• What this task involves
Whenever the string "folds" turns up in a line below, that line should be copied.

• Task input
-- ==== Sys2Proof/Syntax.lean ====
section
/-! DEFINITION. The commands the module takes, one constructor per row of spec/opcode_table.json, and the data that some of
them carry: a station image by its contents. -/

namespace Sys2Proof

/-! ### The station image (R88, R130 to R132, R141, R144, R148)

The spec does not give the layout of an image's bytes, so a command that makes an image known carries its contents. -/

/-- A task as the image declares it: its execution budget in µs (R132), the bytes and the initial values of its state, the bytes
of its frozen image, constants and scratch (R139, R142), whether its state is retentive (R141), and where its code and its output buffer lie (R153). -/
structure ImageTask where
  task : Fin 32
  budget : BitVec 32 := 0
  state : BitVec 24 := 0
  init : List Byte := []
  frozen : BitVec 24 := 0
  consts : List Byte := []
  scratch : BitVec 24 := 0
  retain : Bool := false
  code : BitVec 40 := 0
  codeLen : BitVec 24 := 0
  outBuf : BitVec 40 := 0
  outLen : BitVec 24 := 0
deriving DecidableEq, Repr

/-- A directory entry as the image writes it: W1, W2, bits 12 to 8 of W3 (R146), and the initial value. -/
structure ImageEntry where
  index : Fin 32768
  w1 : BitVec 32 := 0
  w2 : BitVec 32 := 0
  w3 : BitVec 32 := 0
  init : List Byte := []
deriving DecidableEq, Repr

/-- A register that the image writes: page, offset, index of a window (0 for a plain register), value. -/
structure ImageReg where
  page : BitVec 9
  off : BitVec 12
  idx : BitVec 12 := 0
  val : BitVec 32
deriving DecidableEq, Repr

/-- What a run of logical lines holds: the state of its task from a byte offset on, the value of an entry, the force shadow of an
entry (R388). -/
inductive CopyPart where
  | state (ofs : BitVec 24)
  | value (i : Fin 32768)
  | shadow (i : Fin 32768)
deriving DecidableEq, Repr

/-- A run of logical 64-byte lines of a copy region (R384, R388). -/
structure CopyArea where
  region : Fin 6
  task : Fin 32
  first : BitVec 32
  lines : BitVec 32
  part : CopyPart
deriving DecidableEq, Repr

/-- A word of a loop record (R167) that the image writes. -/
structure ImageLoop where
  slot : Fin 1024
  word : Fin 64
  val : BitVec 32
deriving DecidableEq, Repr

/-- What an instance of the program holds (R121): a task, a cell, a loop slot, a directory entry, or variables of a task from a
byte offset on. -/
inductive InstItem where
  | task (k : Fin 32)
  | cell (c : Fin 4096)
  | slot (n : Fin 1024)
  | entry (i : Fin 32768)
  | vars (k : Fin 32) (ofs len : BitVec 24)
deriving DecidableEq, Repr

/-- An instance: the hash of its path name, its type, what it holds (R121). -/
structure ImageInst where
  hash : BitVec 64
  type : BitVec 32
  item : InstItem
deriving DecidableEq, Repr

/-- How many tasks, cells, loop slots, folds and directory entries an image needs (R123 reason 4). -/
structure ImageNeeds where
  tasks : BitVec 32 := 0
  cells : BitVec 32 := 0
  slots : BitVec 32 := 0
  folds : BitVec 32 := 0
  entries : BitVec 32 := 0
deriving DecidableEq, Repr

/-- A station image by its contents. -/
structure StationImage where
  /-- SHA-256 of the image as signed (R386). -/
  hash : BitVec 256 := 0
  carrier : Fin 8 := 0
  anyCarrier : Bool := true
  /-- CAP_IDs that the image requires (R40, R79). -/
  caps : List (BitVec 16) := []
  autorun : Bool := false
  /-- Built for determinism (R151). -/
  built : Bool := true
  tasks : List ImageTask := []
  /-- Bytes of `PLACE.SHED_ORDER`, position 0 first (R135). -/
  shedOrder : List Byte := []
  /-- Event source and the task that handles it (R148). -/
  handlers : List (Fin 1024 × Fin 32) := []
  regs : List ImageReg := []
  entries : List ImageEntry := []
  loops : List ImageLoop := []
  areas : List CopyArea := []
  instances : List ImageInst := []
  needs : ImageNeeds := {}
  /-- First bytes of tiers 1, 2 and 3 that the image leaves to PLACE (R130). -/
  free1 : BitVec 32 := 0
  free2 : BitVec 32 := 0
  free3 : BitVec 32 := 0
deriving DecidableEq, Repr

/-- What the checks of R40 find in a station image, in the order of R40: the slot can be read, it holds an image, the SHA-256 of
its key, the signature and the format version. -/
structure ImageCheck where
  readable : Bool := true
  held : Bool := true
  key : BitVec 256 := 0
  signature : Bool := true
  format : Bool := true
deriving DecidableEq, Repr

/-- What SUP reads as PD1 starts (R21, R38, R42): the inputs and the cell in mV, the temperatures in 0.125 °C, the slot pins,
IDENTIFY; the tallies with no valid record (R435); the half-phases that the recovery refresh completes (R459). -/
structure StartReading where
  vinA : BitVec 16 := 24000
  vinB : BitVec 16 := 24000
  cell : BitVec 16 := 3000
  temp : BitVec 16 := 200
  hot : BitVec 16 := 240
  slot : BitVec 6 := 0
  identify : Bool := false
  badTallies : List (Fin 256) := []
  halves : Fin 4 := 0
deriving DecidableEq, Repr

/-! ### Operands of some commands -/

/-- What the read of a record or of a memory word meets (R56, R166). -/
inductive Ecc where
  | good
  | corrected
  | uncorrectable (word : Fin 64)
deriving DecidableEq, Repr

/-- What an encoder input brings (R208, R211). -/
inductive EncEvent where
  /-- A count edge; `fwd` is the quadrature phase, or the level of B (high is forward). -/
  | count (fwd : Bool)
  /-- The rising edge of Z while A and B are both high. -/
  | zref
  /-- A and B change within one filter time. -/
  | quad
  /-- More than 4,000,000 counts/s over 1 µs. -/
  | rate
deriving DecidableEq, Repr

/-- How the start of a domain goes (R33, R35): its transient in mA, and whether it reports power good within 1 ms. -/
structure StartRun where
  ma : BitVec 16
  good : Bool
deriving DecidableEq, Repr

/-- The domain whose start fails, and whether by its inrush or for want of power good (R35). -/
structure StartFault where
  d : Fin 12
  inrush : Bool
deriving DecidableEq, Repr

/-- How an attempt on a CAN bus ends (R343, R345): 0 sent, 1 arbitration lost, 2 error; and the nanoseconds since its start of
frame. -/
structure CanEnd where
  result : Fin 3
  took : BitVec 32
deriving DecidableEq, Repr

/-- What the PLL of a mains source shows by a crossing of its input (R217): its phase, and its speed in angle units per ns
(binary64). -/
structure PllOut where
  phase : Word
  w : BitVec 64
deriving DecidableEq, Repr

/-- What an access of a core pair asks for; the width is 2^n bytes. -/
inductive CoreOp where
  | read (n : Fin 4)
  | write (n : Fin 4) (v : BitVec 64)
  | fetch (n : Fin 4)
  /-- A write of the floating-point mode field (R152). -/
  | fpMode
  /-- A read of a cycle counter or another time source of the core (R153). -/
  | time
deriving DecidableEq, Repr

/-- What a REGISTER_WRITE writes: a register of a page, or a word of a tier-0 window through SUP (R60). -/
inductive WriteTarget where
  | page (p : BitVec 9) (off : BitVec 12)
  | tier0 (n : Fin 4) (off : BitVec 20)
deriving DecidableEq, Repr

• Reply to the task
/-- How many tasks, cells, loop slots, folds and directory entries an image needs (R123 reason 4). -/
  folds : BitVec 32 := 0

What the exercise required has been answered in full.